/-- The counters in the order of the METER pages, ten to a page (R176). -/
def Sys2Proof.Claims.meterOrder : List Counter :=
  [.admission, .admissionLoss, .sightingTaken, .sightIgnored, .departure,
  .passageOriginated, .passAdvanced, .passNotAdvancing, .passUnmatched, .downstreamRemoval,
  .overdueRemoval, .rebuildRemoval, .rolloverRemoval, .flushed, .observationExpired,
  .clockMalformed, .clockOutranked, .clockAgreeing, .clockAdopted, .firstAdoption,
  .stepForward, .stepBack, .nextDayAdoption, .dayJump, .stratumAged,
  .clockBuilt, .clockSkipped, .clockWithdrawn, .sheetUnserved, .sheetMalformed,
  .sheetOutOfDay, .sheetNotNewer, .fragmentAdded, .fragmentRepeated, .fragmentSetAside,
  .assemblyReplaced, .assemblyTimedOut, .assemblyExpired, .sheetCommitted, .sheetRejected,
  .sheetExpired, .offerBuilt, .offerSkipped, .offerOtherDay, .publicationRequested,
  .publicationMerged, .publicationRefused, .publicationSuppressed, .publicationExpired, .fragmentPublished,
  .fragmentReoffered, .publicationCompleted, .noticeMalformed, .noticeOutOfDay, .noticeOutOfScope,
  .noticeNotNewer, .noticeTruncated, .noticeStored, .noticeReplaced, .noticeEvicted,
  .noticeDiscarded, .noticeRelayed, .noticeExpired, .boardRecomposed, .targetChange,
  .ampleEntered, .leanEntered, .scarceEntered, .dormantEntered, .jobStaged,
  .bandNarrowed, .parkStaged, .stagedWithdrawn, .stagingHeld, .haltRequested,
  .sweepMade, .phasesDriven, .partialJobs, .clearingJobs, .parkJobs,
  .jobPromoted, .suspensions, .resumptions, .abandonments, .driveFaults,
  .strayReady, .strayAnswer, .energySpent, .scanCompleted, .storeLowActivation,
  .temperatureRead, .temperatureReadFailed, .bandChanged, .noise, .framingError,
  .stray, .truncated, .overlong, .malformed, .checkFailure,
  .filtered, .frameReceived, .overrun, .replyDiscarded, .sniffWindow,
  .beaconReplaced, .relayDropped, .relayAbandoned, .accessDeferred, .frameSent,
  .frameAbandoned, .configurationAbsent, .configurationRejected, .slotDisabled, .queryMalformed,
  .queryOtherStop, .queryBusy, .queryTaken, .replySent, .replyAbandoned]

/-- Fields stand in a page at their offsets, most significant byte first: offset, bytes, value (R176). -/
def Sys2Proof.Claims.Holds (page : List Byte) (fields : List (Nat × Nat × Int)) : Prop :=
  ∀ x ∈ fields, (be page x.1 x.2.1 : Int) = x.2.2 % 256 ^ x.2.1

/-- A flag on a page: 1 when true, set or active (R176). -/
def Sys2Proof.Claims.flag (b : Bool) : Int := if b then 1 else 0

/-- A quantity of two bytes on a page, absent as all ones (R176). -/
def Sys2Proof.Claims.orOnes : Option Nat → Int
  | none => 65535
  | some v => v

/-- The codes of the bands (R176). -/
def Sys2Proof.Claims.bandCode : Band → Int
  | .frozen => 0
  | .b1 => 1
  | .b2 => 2
  | .b3 => 3
  | .b4 => 4
  | .hot => 5
  | .unknown => 6

/-- The fields of a job record at offset 0 of its page (R176). -/
def Sys2Proof.Claims.jobFields : Option Job → List (Nat × Nat × Int)
  | none => [(0, 1, 0), (1, 1, 0), (2, 1, 0), (3, 1, 0), (4, 1, 0), (5, 1, 0), (6, 4, 0)]
  | some j => [(0, 1, 1), (1, 1, j.number.toNat), (2, 1, if j.kind = .park then 1 else 0), (3, 1, j.first),
      (4, 1, j.last), (5, 1, if j.mode = .clearing then 1 else 0), (6, 4, j.cost)]

/-- The fields of a sheet position at an offset of a SHEETS page: day, version and run count, 0 where it is empty
(R176). -/
def Sys2Proof.Claims.positionFields (offset : Nat) : Option Sheet → List (Nat × Nat × Int)
  | none => [(offset, 2, 0), (offset + 2, 2, 0), (offset + 4, 1, 0)]
  | some sh => [(offset, 2, sh.day.toNat), (offset + 2, 2, sh.version.toNat), (offset + 4, 1, sh.runs.length)]

/-- The fields of an assembly at offset 12 of a SHEETS page, 0 where there is none (R176). -/
def Sys2Proof.Claims.assemblyFields : Option Assembly → List (Nat × Nat × Int)
  | none => [(12, 1, 0), (13, 2, 0), (15, 2, 0), (17, 1, 0), (18, 2, 0)]
  | some a => [(12, 1, if a.state = .collecting then 1 else 2), (13, 2, a.day.toNat), (15, 2, a.version.toNat),
      (17, 1, a.count)]

/-- The pages against the offsets of R176: STATUS 0 to 3, ENTRIES, LINES, the slots and the notices of SHEETS, and
METER, with absent quantities as all ones; a page that R173 calls absent, that of a slot not enabled among them, is
empty. That the fields of an absent observation and an absent temperature stand as 0 is assumption log 17. -/
def Obligations.PagesAreLaidOut : Prop :=
  ∀ s : State,
    let ago := fun u : Option Nat => match u with
      | none => (4294967295 : Int)
      | some v => ((s.elapsed - v) / 1000 : Nat)
    ((payload s 1 0).length = 33 ∧ Holds (payload s 1 0)
      [(0, 1, flag s.clock.timeValid), (1, 2, s.clock.day.toNat), (3, 3, s.clock.second), (6, 1, s.clock.stratum),
        (7, 4, ago s.clock.lastAdoption),
        (11, 1, match s.planner.energy with
          | .ample => 0
          | .lean => 1
          | .scarce => 2
          | .dormant => 3),
        (12, 2, orOnes s.planner.voltage), (14, 4, s.planner.available),
        (18, 4, s.planner.parkThreshold), (22, 4, s.planner.leanThreshold), (26, 1, flag s.planner.boardParked),
        (27, 1, match s.rx.mode with
          | .listen => 0
          | .doze => 1
          | .sniff => 2),
        (28, 1, match s.loader.source with
          | .image => 0
          | .absent => 1
          | .rejected => 2),
        (29, 4, s.counter .configurationClamp)]) ∧
    ((payload s 1 1).length = 12 ∧ Holds (payload s 1 1)
      [(0, 1, s.sense.history.length), (1, 2, orOnes s.sense.history[0]?),
        (3, 2, orOnes s.sense.history[1]?),
        (5, 2, orOnes s.sense.history[2]?), (7, 1, flag s.sense.storeLow),
        (8, 1, s.sense.temperature.getD 0), (9, 1, flag s.sense.temperature.isSome), (10, 1, bandCode s.sense.band),
        (11, 1, s.sense.failures)]) ∧
    ((payload s 1 2).length = 16 ∧ Holds (payload s 1 2) (jobFields s.planner.staged ++
      [(10, 1, flag s.planner.hold), (11, 1, flag s.planner.halt.isSome),
        (12, 1, (s.planner.halt.map fun n => (n.toNat : Int)).getD 0), (15, 1, s.planner.nextJob.toNat)]) ∧
      ∀ n : Fin 10, (be (payload s 1 2) 13 2).testBit n.val = s.planner.sweep.get n) ∧
    ((payload s 1 3).length = 18 ∧ Holds (payload s 1 3) (jobFields (s.engine.active.map (·.job)) ++
      (match s.engine.active with
        | none => [(10, 1, 0), (11, 1, 0), (12, 1, 0)]
        | some a => [(10, 1, bandCode a.band), (11, 1, (a.job.phaseIndex : Int)),
            (12, 1, if a.state = .running then 1 else 2)]) ++
      [(13, 1, match s.engine.port with
          | .idle => 0
          | .loading => 1
          | .phase => 2
          | .reading => 3
          | .stopping => 4),
        (14, 1, flag s.engine.freshHold), (15, 1, s.engine.faults), (16, 1, flag s.engine.faulted),
        (17, 1, flag s.engine.readRequest)])) ∧
    (∀ (p : Nat) (e : Entry), s.table.entries[p]? = some e → (payload s 2 p).length = 32 ∧ Holds (payload s 2 p)
      [(0, 1, e.slot.val + 1), (1, 2, e.day.toNat), (3, 2, e.run), (5, 3, e.origin), (8, 1, e.terminal.getD 0),
        (9, 4, e.scheduled),
        (13, 1, match e.observation with
          | none => 0
          | some o => if o.kind = .sight then 1 else 2),
        (14, 1, match e.observation with
          | none => 0
          | some o => (o.stop : Int)),
        (15, 2, match e.observation with
          | none => 0
          | some o => o.delay),
        (17, 4, match e.observation with
          | none => 0
          | some o => o.time),
        (21, 4, e.predicted),
        (25, 1, match e.state with
          | .expected => 0
          | .overdue => 1
          | .atStop => 2),
        (26, 4, e.lastSight.getD 2147483648), (30, 2, orOnes e.shown)]) ∧
    (∀ n : Fin 10, payload s 3 n.val = s.board.targets.get n ∧
      let r := s.engine.lines.get n
      (∀ g, r.glass = some g → g.length = 32) →
        (payload s 3 (10 + n.val)).length = 40 ∧
        ((payload s 3 (10 + n.val)).drop 1).take 32 = r.glass.getD (List.replicate 32 0#8) ∧
        Holds (payload s 3 (10 + n.val))
          [(0, 1, flag r.glass.isSome), (33, 1, r.ghost),
            (34, 1, match r.condition with
              | .settled => 0
              | .unsettled => 1
              | .unknown => 2),
            (35, 4, ago r.dirtySince), (39, 1, flag (s.planner.sweep.get n))]) ∧
    (∀ i : SlotIx,
      let h := s.sheets.slots.get i
      let page := payload s 4 i.val
      ((s.loader.loaded.slots.get i).enabled = false → page = []) ∧
      ((s.loader.loaded.slots.get i).enabled = true → page.length = 20 ∧
        Holds page ((0, 2, ((s.loader.loaded.slots.get i).tag : Int)) :: positionFields 2 (h.forDay s.clock.day) ++
          positionFields 7 (h.forDay (s.clock.day + 1#16)) ++ assemblyFields h.assembly) ∧
        ∀ a, h.assembly = some a → (a.fragments.map (·.1)).Nodup → ∀ index < 12,
          ((be page 18 2).testBit index = true ↔ index ∈ a.fragments.map (·.1)))) ∧
    (∀ p < 4, match s.board.notices[p]? with
      | none => payload s 4 (6 + p) = []
      | some n => (payload s 4 (6 + p)).drop 10 = n.text ∧ Holds (payload s 4 (6 + p))
        [(0, 2, n.origin.toNat), (2, 1, n.serial.toNat),
          (3, 1, (match n.scope with
            | .all _ => 0
            | .route _ => 1
            | .stop _ => 2) + 4 * flag n.urgent + 8 * flag (s.board.current = some p) +
              16 * ((n.expirySecond / 65536 % 2 : Nat) : Int)),
          (4, 2, match n.scope with
            | .all _ => 65535
            | .route tag => (tag : Int)
            | .stop id => (id.toNat : Int)),
          (6, 2, n.expiryDay.toNat), (8, 2, n.expirySecond)]) ∧
    (∀ p < 12, (payload s 5 p).length = 40 ∧ ∀ j < 10, ∀ k, meterOrder[10 * p + j]? = some k →
      (be (payload s 5 p) (4 * j) 4 : Int) = (s.counter k : Int) % 256 ^ 4) ∧
    (∀ p, 4 ≤ p → payload s 1 p = []) ∧ (∀ p, s.table.entries.length ≤ p → payload s 2 p = []) ∧
    (∀ p, 20 ≤ p → payload s 3 p = []) ∧ (∀ p, 10 ≤ p → payload s 4 p = []) ∧ ∀ p, 12 ≤ p → payload s 5 p = []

__Task to carry out__.
From the records given above, copy all lines containing "none".

__Finished exercise__.
  | none => 65535
  | none => [(0, 1, 0), (1, 1, 0), (2, 1, 0), (3, 1, 0), (4, 1, 0), (5, 1, 0), (6, 4, 0)]
  | none => [(offset, 2, 0), (offset + 2, 2, 0), (offset + 4, 1, 0)]
/-- The fields of an assembly at offset 12 of a SHEETS page, 0 where there is none (R176). -/
  | none => [(12, 1, 0), (13, 2, 0), (15, 2, 0), (17, 1, 0), (18, 2, 0)]
      | none => (4294967295 : Int)
        | none => [(10, 1, 0), (11, 1, 0), (12, 1, 0)]
          | none => 0
          | none => 0
          | none => 0
          | none => 0
      | none => payload s 4 (6 + p) = []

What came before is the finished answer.